Transportation infrastructure bank proposed

The state would allocate up to $300 million in cash reserves and gasoline tax revenue over seven years to fund a transportation infrastructure bank under a bill heard by the Appropriations Committee Feb. 16.

LB960, introduced by Sen. Jim Smith of Papillion at the request of Gov. Pete Ricketts, would create an infrastructure bank composed of three programs overseen by the state Department of Roads. The first would accelerate capital improvement projects, including the state’s expressway system and other high-priority roads projects. Another program would provide funds to repair and replace deficient county bridges and the third would finance improvements to the state’s transportation infrastructure that would support new and expanding businesses.

The bill also would authorize the department to hire a construction manager who would advise the department on project scheduling and to enter into contracts in which a single contractor designs and builds a project.

The infrastructure bank would be funded with $150 million from the state’s cash reserve and up to $150 million of state motor fuel tax for seven years, beginning on July 1, 2016. The state would transfer $16 million to the department in fiscal year 2016-17 and $28 million in FY2017-18. Any funds remaining in the bank on June 30, 2033, would be transferred to the road operations fund.

Smith said the department’s current level of funding cannot support significant new construction. Approximately $600 million in expressway projects remain unfunded, he said, and it would cost another $800 million to bring the state’s county bridges up to standard. He said the infrastructure bank would supplement a 2011 appropriation to fund surface transportation and a law passed last year that raised the state’s gasoline tax by 6 cents per gallon.

“It’s a necessary step if we want to pull our state out of the rut our critical transportation infrastructure has fallen into due to many, many years of neglect and inaction,” he said.

Kyle Schneweis, director of the state Department of Roads, spoke in support of the bill. He said the bulk of the funds would be used to finish long-awaited projects like the state’s expressway system, as well as interchanges and railroad overpasses. Using design-build contracts could save two to four years on large, complex projects like those, Schneweis said.

“All the money in the world will not help us deliver projects tomorrow,” he said. “Projects take time to develop, and in the past in Nebraska they’ve taken too long to develop.”

Rick Kuckkahn, Scottsbluff city manager, testified in support of the bill. Speaking on behalf of the city and the League of Nebraska Municipalities, he said completing Nebraska’s expressway system would benefit agriculture and tourism, two of the state’s most important industries. He said a more modern transportation network also would help cities in western Nebraska better compete with Colorado, Wyoming and South Dakota when trying to attract new businesses.

“We have lots of opportunity for more growth and development facilitated by faster completion of our expressway system,” Kuckkahn said.

Dirk Petersen, vice president and general manager of Nucor Steel in Norfolk, also spoke in support of the bill.
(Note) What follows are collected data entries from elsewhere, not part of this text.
/-! ## onAccount -/

@[simp] theorem State.onAccount_pending (u : Fin 24) (f : Account → Account) : (s.onAccount u f).pending = s.pending := rfl
@[simp] theorem State.onAccount_given (u : Fin 24) (f : Account → Account) : (s.onAccount u f).given = s.given := rfl
@[simp] theorem State.onAccount_freeIndex (u : Fin 24) (f : Account → Account) : (s.onAccount u f).freeIndex = s.freeIndex := rfl
@[simp] theorem State.onAccount_cfgBase (u : Fin 24) (f : Account → Account) : (s.onAccount u f).cfgBase = s.cfgBase := rfl
@[simp] theorem State.onAccount_observeAll (u : Fin 24) (f : Account → Account) : (s.onAccount u f).observeAll = s.observeAll := rfl
@[simp] theorem State.onAccount_guards (u : Fin 24) (f : Account → Account) : (s.onAccount u f).guards = s.guards := rfl
@[simp] theorem State.onAccount_config (u : Fin 24) (f : Account → Account) : (s.onAccount u f).config = s.config := rfl
@[simp] theorem State.onAccount_time (u : Fin 24) (f : Account → Account) : (s.onAccount u f).time = { s.time with accounts := s.time.accounts.modify u f } := rfl
@[simp] theorem State.onAccount_queue (u : Fin 24) (f : Account → Account) : (s.onAccount u f).queue = s.queue := rfl
@[simp] theorem State.onAccount_grading (u : Fin 24) (f : Account → Account) : (s.onAccount u f).grading = s.grading := rfl
@[simp] theorem State.onAccount_gates (u : Fin 24) (f : Account → Account) : (s.onAccount u f).gates = s.gates := rfl
@[simp] theorem State.onAccount_lineHold (u : Fin 24) (f : Account → Account) : (s.onAccount u f).lineHold = s.lineHold := rfl
@[simp] theorem State.onAccount_robots (u : Fin 24) (f : Account → Account) : (s.onAccount u f).robots = s.robots := rfl
@[simp] theorem State.onAccount_zones (u : Fin 24) (f : Account → Account) : (s.onAccount u f).zones = s.zones := rfl
@[simp] theorem State.onAccount_ports (u : Fin 24) (f : Account → Account) : (s.onAccount u f).ports = s.ports := rfl
@[simp] theorem State.onAccount_table (u : Fin 24) (f : Account → Account) : (s.onAccount u f).table = s.table := rfl
@[simp] theorem State.onAccount_path (u : Fin 24) (f : Account → Account) : (s.onAccount u f).path = s.path := rfl
@[simp] theorem State.onAccount_loader (u : Fin 24) (f : Account → Account) : (s.onAccount u f).loader = s.loader := rfl
@[simp] theorem State.onAccount_report (u : Fin 24) (f : Account → Account) : (s.onAccount u f).report = s.report := rfl

/-! ## onSlot -/

@[simp] theorem State.onSlot_pending (b : Bottle) (f : Slot → Slot) : (s.onSlot b f).pending = s.pending := rfl
@[simp] theorem State.onSlot_given (b : Bottle) (f : Slot → Slot) : (s.onSlot b f).given = s.given := rfl
@[simp] theorem State.onSlot_freeIndex (b : Bottle) (f : Slot → Slot) : (s.onSlot b f).freeIndex = s.freeIndex := rfl
@[simp] theorem State.onSlot_cfgBase (b : Bottle) (f : Slot → Slot) : (s.onSlot b f).cfgBase = s.cfgBase := rfl
@[simp] theorem State.onSlot_observeAll (b : Bottle) (f : Slot → Slot) : (s.onSlot b f).observeAll = s.observeAll := rfl
@[simp] theorem State.onSlot_guards (b : Bottle) (f : Slot → Slot) : (s.onSlot b f).guards = s.guards := rfl
@[simp] theorem State.onSlot_config (b : Bottle) (f : Slot → Slot) : (s.onSlot b f).config = s.config := rfl
@[simp] theorem State.onSlot_time (b : Bottle) (f : Slot → Slot) : (s.onSlot b f).time = s.time := rfl
@[simp] theorem State.onSlot_queue (b : Bottle) (f : Slot → Slot) : (s.onSlot b f).queue = s.queue.map fun q => if q.bottle = b then f q else q := rfl
@[simp] theorem State.onSlot_grading (b : Bottle) (f : Slot → Slot) : (s.onSlot b f).grading = s.grading := rfl
@[simp] theorem State.onSlot_gates (b : Bottle) (f : Slot → Slot) : (s.onSlot b f).gates = s.gates := rfl
@[simp] theorem State.onSlot_lineHold (b : Bottle) (f : Slot → Slot) : (s.onSlot b f).lineHold = s.lineHold := rfl
@[simp] theorem State.onSlot_robots (b : Bottle) (f : Slot → Slot) : (s.onSlot b f).robots = s.robots := rfl
@[simp] theorem State.onSlot_zones (b : Bottle) (f : Slot → Slot) : (s.onSlot b f).zones = s.zones := rfl
@[simp] theorem State.onSlot_ports (b : Bottle) (f : Slot → Slot) : (s.onSlot b f).ports = s.ports := rfl
@[simp] theorem State.onSlot_table (b : Bottle) (f : Slot → Slot) : (s.onSlot b f).table = s.table := rfl
@[simp] theorem State.onSlot_path (b : Bottle) (f : Slot → Slot) : (s.onSlot b f).path = s.path := rfl
@[simp] theorem State.onSlot_loader (b : Bottle) (f : Slot → Slot) : (s.onSlot b f).loader = s.loader := rfl
@[simp] theorem State.onSlot_report (b : Bottle) (f : Slot → Slot) : (s.onSlot b f).report = s.report := rfl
Speaking on behalf of 4 Lanes 4 Nebraska and the Nebraska Chamber of Commerce, he said completing the state’s expressways would create jobs, add billions of dollars to the state’s gross domestic product and improve public safety.

Petersen said that without the promise of a four-lane highway connecting Norfolk to the interstate system, the city could not recently have attracted a pipe manufacturer that will build a $130 million facility there, creating 200 jobs and generating $20 million in property tax revenue.

“It’s hard to know just how many opportunities and how many jobs Nebraska has lost because we haven’t put the right infrastructure in place,” he said.

Pam Dingman, Lancaster County engineer, testified in a neutral capacity. She said the county’s infrastructure needs are stark—more than 90 of the county’s bridges are more than 50 years old. Projects meant to fund bridge repair already exist and the proposed design-build contracts can be more expensive than traditional contracting methods on smaller projects, she said.

No one testified in opposition to the bill and the committee took no immediate action on it.